For machine learning, we need separate datasets for training, validation, and testing, which are split from the base dataset. We may also need roulette simulations to use a ground truth for validation. We generate these datasets with the droulette package.

python -m droulette.split problem.toml

The sample file is problem.toml. We can have a look at it:

import json, tomllib as tl
with open( "problem.toml", 'rb') as f:
            toml = tl.load(f)
print( json.dumps( toml, indent=4 ) )
{
    "problem": {
        "filename": "roulette.csv",
        "dataset": "dataset.toml",
        "variables": [
            "sigma",
            "sigma2",
            "theta",
            "xiX",
            "xiY"
        ],
        "nterms": 4
    },
    "dataset": {
        "roulette": "resimulation",
        "training": {
            "filename": "training.csv",
            "size": 12000
        },
        "validation": {
            "filename": "validation.csv",
            "size": 4000
        },
        "testing": {
            "filename": "testing.csv",
            "size": 4000
        }
    }
}

Observe that file and directory names are specified in the config file.

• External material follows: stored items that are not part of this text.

theorem State.Asserts.hanger (ha : s.Asserts tag l st) (a : Nat) : (s.signal tag).hanger? a = (s.hanger? a).map (fun x =>
    if x.restsIn st = true then (x.atSignal s.lineTime (a == tag)).rescuedAt s.lineTime else x.atSignal s.lineTime (a == tag)) := by
  obtain ⟨k, hk, hd, -⟩ := ha.due
  have rests : ∀ x : Hanger, (x.atSignal s.lineTime (a == tag)).restsIn st = x.restsIn st := by
    intro x
    rcases x.atSignal_cases s.lineTime (a == tag) with e | ⟨-, e⟩ <;> rw [e]
    rfl
  rw [ha.signal, State.hanger_assertLine, State.hanger_fired hk hd, Option.map_map]
  refine congrArg (fun f => (s.hanger? a).map f) (funext fun x => ?_)
  dsimp only [Function.comp]
  rw [rests]
  rfl

/-- R171: a signal that asserts no line marks its own hanger alone. -/
theorem State.signal_quiet (hq : ∀ l st, ¬ s.Asserts tag l st) :
    (∀ a, (s.signal tag).hanger? a = (s.hanger? a).map (fun x => x.atSignal s.lineTime (a == tag)))
    ∧ (s.signal tag).lines = s.lines := by
  by_cases due : ∃ k, s.hanger? tag = some k ∧ k.imm.compareDue s.lineTime = true
  · obtain ⟨k, hk, hd⟩ := due
    cases hl : (s.station k.imm.station).rescueLine with
    | none =>
      rw [State.signal_overdue hk hd hl]
      exact ⟨State.hanger_fired hk hd, rfl⟩
    | some l =>
      have asserted : (s.line l).asserted = true := by
        by_contra hn
        exact hq l _ ⟨⟨k, hk, hd, rfl⟩, hl, by simpa using hn⟩
      rw [State.signal_line hk hd hl, if_pos asserted]
      exact ⟨State.hanger_fired hk hd, rfl⟩
  · have undue : ∀ k, s.hanger? tag = some k → k.imm.compareDue s.lineTime = false := fun k hk => by
      by_contra hd
      exact due ⟨k, hk, by simpa using hd⟩
    rw [State.signal_same undue]
    refine ⟨fun a => ?_, rfl⟩
    cases hx : s.hanger? a with
    | none => rfl
    | some x =>
      refine congrArg some (Eq.symm (if_neg fun own => ?_))
      rw [beq_iff_eq] at own
      have := undue x (own.1 ▸ hx)
      rw [this] at own
      cases own.2

/-- What a signal can make of the record of a hanger: what its own compare point asks, and a rescue where the signal asserts the
line of the station it rests in. -/
theorem State.hanger_signal (hh : s.hanger? a = some h) (tag : Nat) :
    (s.signal tag).hanger? a = some (h.atSignal s.lineTime (a == tag))
    ∨ ((s.signal tag).hanger? a = some ((h.atSignal s.lineTime (a == tag)).rescuedAt s.lineTime)
      ∧ ∃ l st, s.Asserts tag l st ∧ h.restsIn st = true) := by
  by_cases ha : ∃ l st, s.Asserts tag l st
  · obtain ⟨l, st, ha⟩ := ha
    rw [ha.hanger, hh, Option.map_some]
    split
    · rename_i hr; exact Or.inr ⟨rfl, l, st, ha, hr⟩
    · exact Or.inl rfl
  · push Not at ha
    left
    rw [(State.signal_quiet ha).1, hh]
    rfl

/-! ### What every signal keeps -/

/-- The station of the immersion of the hanger a tag names. -/
def State.immStation? (s : State) (tag : Nat) : Option Nat := (s.hanger? tag).map (fun k => k.imm.station)

theorem State.immStation_signal (s : State) (tag a : Nat) : (s.signal tag).immStation? a = s.immStation? a := by
  have own : ∀ x : Hanger, (x.atSignal s.lineTime (a == tag)).imm.station = x.imm.station := by
    intro x
    rcases x.atSignal_cases s.lineTime (a == tag) with e | ⟨-, e⟩ <;> rw [e]
    rfl
  have rescued : ∀ x : Hanger, ((x.atSignal s.lineTime (a == tag)).rescuedAt s.lineTime).imm.station = x.imm.station := by
    intro x
    rw [Hanger.rescuedAt_eq]
    exact own x
  unfold State.immStation?
  by_cases ha : ∃ l st, s.Asserts tag l st
  · obtain ⟨l, st, ha⟩ := ha
    rw [ha.hanger, Option.map_map]
    refine congrArg (fun f => (s.hanger? a).map f) (funext fun x => ?_)
    dsimp only [Function.comp]
    split
    · exact rescued x
    · exact own x
  · push Not at ha
    rw [(State.signal_quiet ha).1, Option.map_map]
    exact congrArg (fun f => (s.hanger? a).map f) (funext own)

/-- The stations of the immersions of the hangers of a list. -/
def State.ListOnly (s : State) (tags : List Nat) (P : Nat → Prop) : Prop := ∀ tag ∈ tags, ∀ o, s.immStation? tag = some o → P o

theorem State.ListOnly.signal {P : Nat → Prop} {tags : List Nat} (hp : s.ListOnly (tag :: tags) P) :
    (s.signal tag).ListOnly tags P := fun x hx o ho =>
  hp x (List.mem_cons_of_mem _ hx) o ((s.immStation_signal tag x).symm.trans ho)

theorem State.Asserts.only {P : Nat → Prop} {tags : List Nat} (ha : s.Asserts tag l st) (hp : s.ListOnly (tag :: tags) P) : P st := by
  obtain ⟨k, hk, -, rfl⟩ := ha.due
  exact hp tag (by simp) _ (by rw [State.immStation?, hk]; rfl)

/-! ### A compare point that is due among the signals of a list -/

/-- R78: the compare point has been signalled, or is due. -/
def Hanger.Pending (h : Hanger) (now : LineTime) : Prop := h.imm.fired = true ∨ h.imm.compareDue now = true

/-- R78, R171: a signal keeps a compare point that has been signalled or is due one of the two, and its own signal, or a rescue on
the way, signals it. -/
theorem State.pending_signal (hh : s.hanger? a = some h) (hp : h.Pending s.lineTime) (tag : Nat) :
    ∃ x, (s.signal tag).hanger? a = some x ∧ x.Pending s.lineTime ∧ (h.imm.fired = true ∨ a = tag → x.imm.fired = true) := by
  have own : (h.atSignal s.lineTime (a == tag)).Pending s.lineTime
      ∧ (h.imm.fired = true ∨ a = tag → (h.atSignal s.lineTime (a == tag)).imm.fired = true) := by
    by_cases e : (a == tag) = true ∧ h.imm.compareDue s.lineTime = true
    · rw [show h.atSignal s.lineTime (a == tag) = h.fire from if_pos e]
      exact ⟨Or.inl rfl, fun _ => rfl⟩
    · rw [show h.atSignal s.lineTime (a == tag) = h from if_neg e]
      refine ⟨hp, fun hf => ?_⟩
      rcases hf with hf | rfl
      · exact hf
      · exact hp.resolve_right (fun hd => e ⟨beq_self_eq_true a, hd⟩)
  rcases State.hanger_signal hh tag with e | ⟨e, -⟩
  · exact ⟨_, e, own⟩
  · have fired : ((h.atSignal s.lineTime (a == tag)).rescuedAt s.lineTime).imm.fired = true := by
      rw [Hanger.rescuedAt_eq]
      rcases own.1 with hf | hd
      · simp [hf]
      · obtain ⟨x, hx, -, hr⟩ := (Immersion.compareDue_iff _ _).1 hd
        simp [hx, hr]
    exact ⟨_, e, Or.inl fired, fun _ => fired⟩

/-- R78: the signals of a list of hangers signal each compare point of the list that is due. -/
theorem State.fired_of_signals (tags : List Nat) (hh : s.hanger? a = some h) (hp : h.Pending s.lineTime)
    (ha : h.imm.fired = true ∨ a ∈ tags) :
    ∃ x, (tags.foldl State.signal s).hanger? a = some x ∧ x.imm.fired = true := by
  induction tags generalizing s h with
  | nil => exact ⟨h, hh, by simpa using ha⟩
  | cons tag tags ih =>
    obtain ⟨x, hx, hxp, hf⟩ := State.pending_signal hh hp tag
    refine ih hx (by rw [(keptByRescue_signal s tag).lineTime]; exact hxp) ?_
    rcases ha with ha | ha
    · exact Or.inl (hf (Or.inl ha))
    · rcases List.mem_cons.1 ha with e | ha
      · exact Or.inl (hf (Or.inr e))
      · exact Or.inr ha

/-- R171: signals of hangers of other stations, and of stations with no rescue line, change nothing of a hanger but the mark of its
own compare point. -/
theorem State.unrescued_by_signals (tags : List Nat) {x : Hanger} (hx : s.hanger? a = some x) (hxh : x = h ∨ x = h.fire)
    (ho : s.ListOnly tags (fun o => h.restsIn o = true → (s.station o).rescueLine = none)) :
    ∃ y, (tags.foldl State.signal s).hanger? a = some y ∧ (y = h ∨ y = h.fire) := by
  induction tags generalizing s x with
  | nil => exact ⟨x, hx, hxh⟩
  | cons tag tags ih =>
    have rests : ∀ o, x.restsIn o = h.restsIn o := by intro o; rcases hxh with rfl | rfl <;> rfl
    have next : (s.signal tag).hanger? a = some (x.atSignal s.lineTime (a == tag)) := by
      refine (State.hanger_signal hx tag).resolve_right ?_
      rintro ⟨-, l, st, ha, hr⟩
      have none := ha.only ho ((rests st).symm.trans hr)
      rw [ha.line] at none
      cases none
    refine ih next ?_ ?_
    · rcases x.atSignal_cases s.lineTime (a == tag) with e | ⟨-, e⟩ <;> rw [e]
      · exact hxh
      · rcases hxh with rfl | rfl <;> exact Or.inr rfl
    · simp only [(keptByRescue_signal s tag).station]
      exact ho.signal

/-- R78, R171: such a hanger whose compare point is due is marked, and nothing else. -/
theorem State.fire_of_signals (tags : List Nat) (hh : s.hanger? a = some h) (hd : h.imm.compareDue s.lineTime = true) (ha : a ∈ tags)
    (ho : s.ListOnly tags (fun o => h.restsIn o = true → (s.station o).rescueLine = none)) :
    (tags.foldl State.signal s).hanger? a = some h.fire := by
  obtain ⟨x, hx, hf⟩ := State.fired_of_signals tags hh (Or.inr hd) (Or.inr ha)
  obtain ⟨y, hy, hyh⟩ := State.unrescued_by_signals tags hh (Or.inl rfl) ho
  obtain rfl : x = y := Option.some.inj (hx.symm.trans hy)
  obtain ⟨-, -, unfired, -⟩ := (Immersion.compareDue_iff _ _).1 hd
  rcases hyh with rfl | rfl
  · rw [unfired] at hf
    cases hf
  · exact hy

/-! ### The line a due compare point asserts (R171, R172) -/

/-- R171: rescue line `l` has been asserted at this line time, and hanger `a`, if it rested in station `st`, is RESCUED. -/
structure State.BarRaised (s : State) (l st a : Nat) (h : Hanger) : Prop where
  asserted : (s.line l).asserted = true
  time : (s.line l).assertTime = some s.lineTime
  rescued : h.restsIn st = true → ∃ x, s.hanger? a = some x ∧ x.state = .rescued

theorem State.assertLine_line_other (s : State) {l n : Nat} (hn : n ≠ l) (st tag : Nat) :
    (s.assertLine l st tag).line n = s.line n := by
  have lines : (s.assertLine l st tag).lines
      = (s.modLine l (fun _ => { asserted := true, assertTime := some s.lineTime, causeTag := some tag })).lines :=
    (foldl_field State.lines _ (fun t a => State.rescueHanger_lines t st a) _ _).trans (by simp)
  unfold State.line
  rw [lines, State.modLine_lines, Vector.getElem?_setIfInBounds, if_neg (fun e => hn e.symm)]

theorem State.Asserts.line_other (ha : s.Asserts tag l st) {n : Nat} (hn : n ≠ l) : (s.signal tag).line n = s.line n := by
  rw [ha.signal, State.assertLine_line_other _ hn]
  rfl

/-- A raised bar stays raised, and a RESCUED hanger stays RESCUED. -/
theorem State.BarRaised.signal (hb : s.BarRaised l st a h) (tag : Nat) : (s.signal tag).BarRaised l st a h := by
  have line : (s.signal tag).line l = s.line l := by
    by_cases ha : ∃ n o, s.Asserts tag n o
    · obtain ⟨n, o, ha⟩ := ha
      refine ha.line_other (fun e => ?_)
      have := ha.unasserted
      rw [← e, hb.asserted] at this
      cases this
    · push Not at ha
      unfold State.line
      rw [(State.signal_quiet ha).2]
  refine ⟨by rw [line]; exact hb.asserted, by rw [line, (keptByRescue_signal s tag).lineTime]; exact hb.time, fun hr => ?_⟩
  obtain ⟨x, hx, hs⟩ := hb.rescued hr
  have own : (x.atSignal s.lineTime (a == tag)).state = .rescued := by
    rcases x.atSignal_cases s.lineTime (a == tag) with e | ⟨-, e⟩ <;> rw [e] <;> exact hs
  rcases State.hanger_signal hx tag with e | ⟨e, -⟩
  · exact ⟨_, e, own⟩
  · exact ⟨_, e, by rw [Hanger.rescuedAt_eq]⟩

theorem State.Asserts.barRaised (ha : s.Asserts tag l st) (hl : l ≤ 3) (hh : s.hanger? a = some h) :
    (s.signal tag).BarRaised l st a h := by
  have line : (s.signal tag).line l = { asserted := true, assertTime := some s.lineTime, causeTag := some tag } := by
    rw [ha.signal, State.assertLine_line _ hl, if_pos rfl]
    rfl
  refine ⟨by rw [line], by rw [line, (keptByRescue_signal s tag).lineTime],
    fun hr => ⟨(h.atSignal s.lineTime (a == tag)).rescuedAt s.lineTime, ?_, ?_⟩⟩
  · rw [ha.hanger, hh, Option.map_some, if_pos hr]
  · rw [Hanger.rescuedAt_eq]
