/-- R116 to R118: what the destination test fixes of a READY hanger move. -/
theorem State.routeFor_iff (moves : MovesAgree s) (slots : SlotsAgree s) (counts : ∀ st, (s.station st).slotCount ≤ 4)
    (hm : m ∈ s.moves) (ready : m.state = .ready) (kind : m.kind ≠ .yielding) (tagged : m.tag = some h.tag)
    (found : s.hanger? h.tag = some h) (d : SlotRef) (f : Option SlotRef) :
    s.routeFor g m = some (d, f) ↔ RoutePermits s g m h d f := by
  have inside : ∀ r, SlotInside s r := fun r below => lt_of_lt_of_le below (counts r.station)
  rw [State.routeFor_eq_some_iff tagged found, State.destinationFor_iff (moves.dest_slot hm kind) tagged found]
  unfold RoutePermits
  refine and_congr_right (fun destination => ?_)
  by_cases strict : (s.station d.station).cls = .strict
  · rw [if_pos strict, and_iff_right (fun other => absurd strict other), forall_prop_of_true strict]
    constructor
    · rintro ⟨⟨r, rfl, ahead⟩, t, reserved⟩
      have distinct := (State.routeReserved_of_reserveRoute (inside d) (fun r _ => inside r) reserved).distinct
      refine ⟨r, rfl, fun e => distinct (congrArg some e), ?_⟩
      exact ((State.forwardFor_iff d r).1 ahead).imp_left (fun ⟨forward, _, lowering⟩ => ⟨forward, lowering⟩)
    · rintro ⟨r, rfl, distinct, ahead⟩
      have forward := (State.forwardFor_iff d r).2 (ahead.imp_left (fun ⟨forward, lowering⟩ => ⟨forward, distinct, lowering⟩))
      refine ⟨⟨r, rfl, forward⟩, ?_⟩
      refine State.reserveRoute_of (inside d) ?_ (fun q e => ?_)
      · exact destination.imp (fun e => slots.dest_reserved hm ready tagged found e.1) (fun ⟨_, x, _, chosen⟩ => chosen.free)
      · cases e
        refine ⟨distinct, ahead.imp (fun ⟨forward, _⟩ => ?_) (fun ⟨_, _, _, _, _, _, chosen⟩ => chosen.free)⟩
        refine slots.forward moves hm ready tagged found forward (fun leads => ?_)
        rcases destination with ⟨leads', -⟩ | ⟨none, -⟩
        · rw [leads] at leads'
          cases leads'
          exact distinct rfl
        · rw [leads] at none
          cases none
  · rw [if_neg strict, and_iff_left (fun e => absurd e strict), forall_prop_of_true strict]
    refine and_iff_left_of_imp (fun none => ?_)
    refine State.reserveRoute_of (inside d) ?_ (fun q e => by rw [none] at e; cases e)
    exact destination.imp (fun e => slots.dest_reserved hm ready tagged found e.1) (fun ⟨_, x, _, chosen⟩ => chosen.free)

end

/-! ### The tests in their order (R113) -/

section

variable {s : State} {g : GantryId} {m : Move}

theorem State.trial_mode (h : s.modeAllows m = false) : s.trial g m = .fails .mode := by simp [State.trial, h]

theorem State.trial_gate (mode : s.modeAllows m = true) (h : s.gatePasses m = false) : s.trial g m = .fails .gate := by
  simp [State.trial, mode, h]

theorem State.trial_reach (mode : s.modeAllows m = true) (gate : s.gatePasses m = true) (h : s.reachPasses g m = false) :
    s.trial g m = .unreached := by
  simp [State.trial, mode, gate, h]

/-- The three tests that ask for no route. -/
def State.firstTests (s : State) (g : GantryId) (m : Move) : Prop :=
  s.modeAllows m = true ∧ s.gatePasses m = true ∧ s.reachPasses g m = true

theorem State.trial_noRoute (first : s.firstTests g m) (h : s.routeFor g m = none) : s.trial g m = .fails .destination := by
  obtain ⟨mode, gate, reach⟩ := first
  simp [State.trial, mode, gate, reach, h]

theorem State.trial_route (first : s.firstTests g m) {d : SlotRef} {f : Option SlotRef} (h : s.routeFor g m = some (d, f)) :
    s.trial g m = if s.spanTest g (s.spanLowFor g m d) (s.spanHighFor g m d) = true then
      if s.protectionPasses g m d = true then .passed d f else .fails .protection
    else .zoned d := by
  obtain ⟨mode, gate, reach⟩ := first
  cases zone : s.spanTest g (s.spanLowFor g m d) (s.spanHighFor g m d) <;> cases protection : s.protectionPasses g m d <;>
    simp [State.trial, mode, gate, reach, h, zone, protection]

end

/-- Settles O35: each test in its rule's words, and the branches of `trial` by them. -/
theorem claimTestsAreMadeInOrder : Obligations.ClaimTestsAreMadeInOrder := by
  refine ⟨State.target_iff, fun g s => s.estimateFor_eq g, fun s => ⟨s.mem_offered_iff, fun before a b after order =>
    List.isChain_iff_forall_rel_of_append_cons_cons.1 s.ranked_urgencyOrder order⟩, ?_⟩
  intro g m h s moves slots counts hm ready kind tagged found
  have reaches := s.reachPasses_iff g (moves.dest_slot hm kind)
  have route := fun d f => State.routeFor_iff (g := g) moves slots counts hm ready kind tagged found d f
  have first : ModePermits s m → GatePermits s m → ReachPermits s g m → s.firstTests g m := fun mode gate reach =>
    ⟨(s.modeAllows_iff m).2 mode, (s.gatePasses_iff m).2 gate, reaches.2 reach⟩
  refine ⟨fun mode => ?_, fun mode gate => ?_, fun mode gate reach => ?_, fun mode gate reach none => ?_,
    fun d f mode gate reach found => ⟨fun zone => ?_, fun zone protection => ?_, fun zone protection => ?_⟩⟩
  · exact State.trial_mode (Bool.eq_false_iff.2 (fun e => mode ((s.modeAllows_iff m).1 e)))
  · exact State.trial_gate ((s.modeAllows_iff m).2 mode) (Bool.eq_false_iff.2 (fun e => gate ((s.gatePasses_iff m).1 e)))
  · exact State.trial_reach ((s.modeAllows_iff m).2 mode) ((s.gatePasses_iff m).2 gate)
      (Bool.eq_false_iff.2 (fun e => reach (reaches.1 e)))
  · refine State.trial_noRoute (first mode gate reach) (Option.eq_none_iff_forall_ne_some.2 (fun x e => ?_))
    exact none x.1 x.2 ((route x.1 x.2).1 e)
  · rw [State.trial_route (first mode gate reach) ((route d f).2 found), if_neg (fun e => zone ((s.spanTest_iff g m d).1 e))]
  · rw [State.trial_route (first mode gate reach) ((route d f).2 found), if_pos ((s.spanTest_iff g m d).2 zone),
      if_neg (fun e => protection ((s.protectionPasses_iff g m d).1 e))]
  · rw [State.trial_route (first mode gate reach) ((route d f).2 found), if_pos ((s.spanTest_iff g m d).2 zone),
      if_pos ((s.protectionPasses_iff g m d).2 protection)]

end Sys2Proof.Machine
end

Step 3. Train models. Finally we can train the models.

The default format trains the model in a subdirectory, to allow multiple models of the same data. Here we assume a subdirectory experiment001, containing a configuration file ml.toml. The file may look like this:

import tomllib as tl
with open( "experiment001/ml.toml", 'rb') as f:
            ml = tl.load(f)
print( json.dumps( ml, indent=4 ) )
{
    "settings": {
        "device": "cuda",
        "problem": "problem.toml",
        "model": "regnet_y_32gf"
    },
    "hyperparameters": {
        "learning-rate": 0.001,
        "batch-size": 32,
        "weight-decay": 0.0001
    },
    "training": {
        "num-epochs": 50,
        "patience": 10
    },
    "dataset": {
        "directory": "images",
        "training": {
            "filename": "training.csv"
        },
        "testing": {
            "filename": "testing.csv"
        },
        "validation": {
            "filename": "validation.csv"
        }
    },
    "output": {
        "directory": "experiment001"
    }
}

To train the model, we run the command:

python -m droulette.model --config experiment001/ml.toml

All the results will be placed in this subdirectory. Evaluation of these results is discussed further in Evaluation on the test set.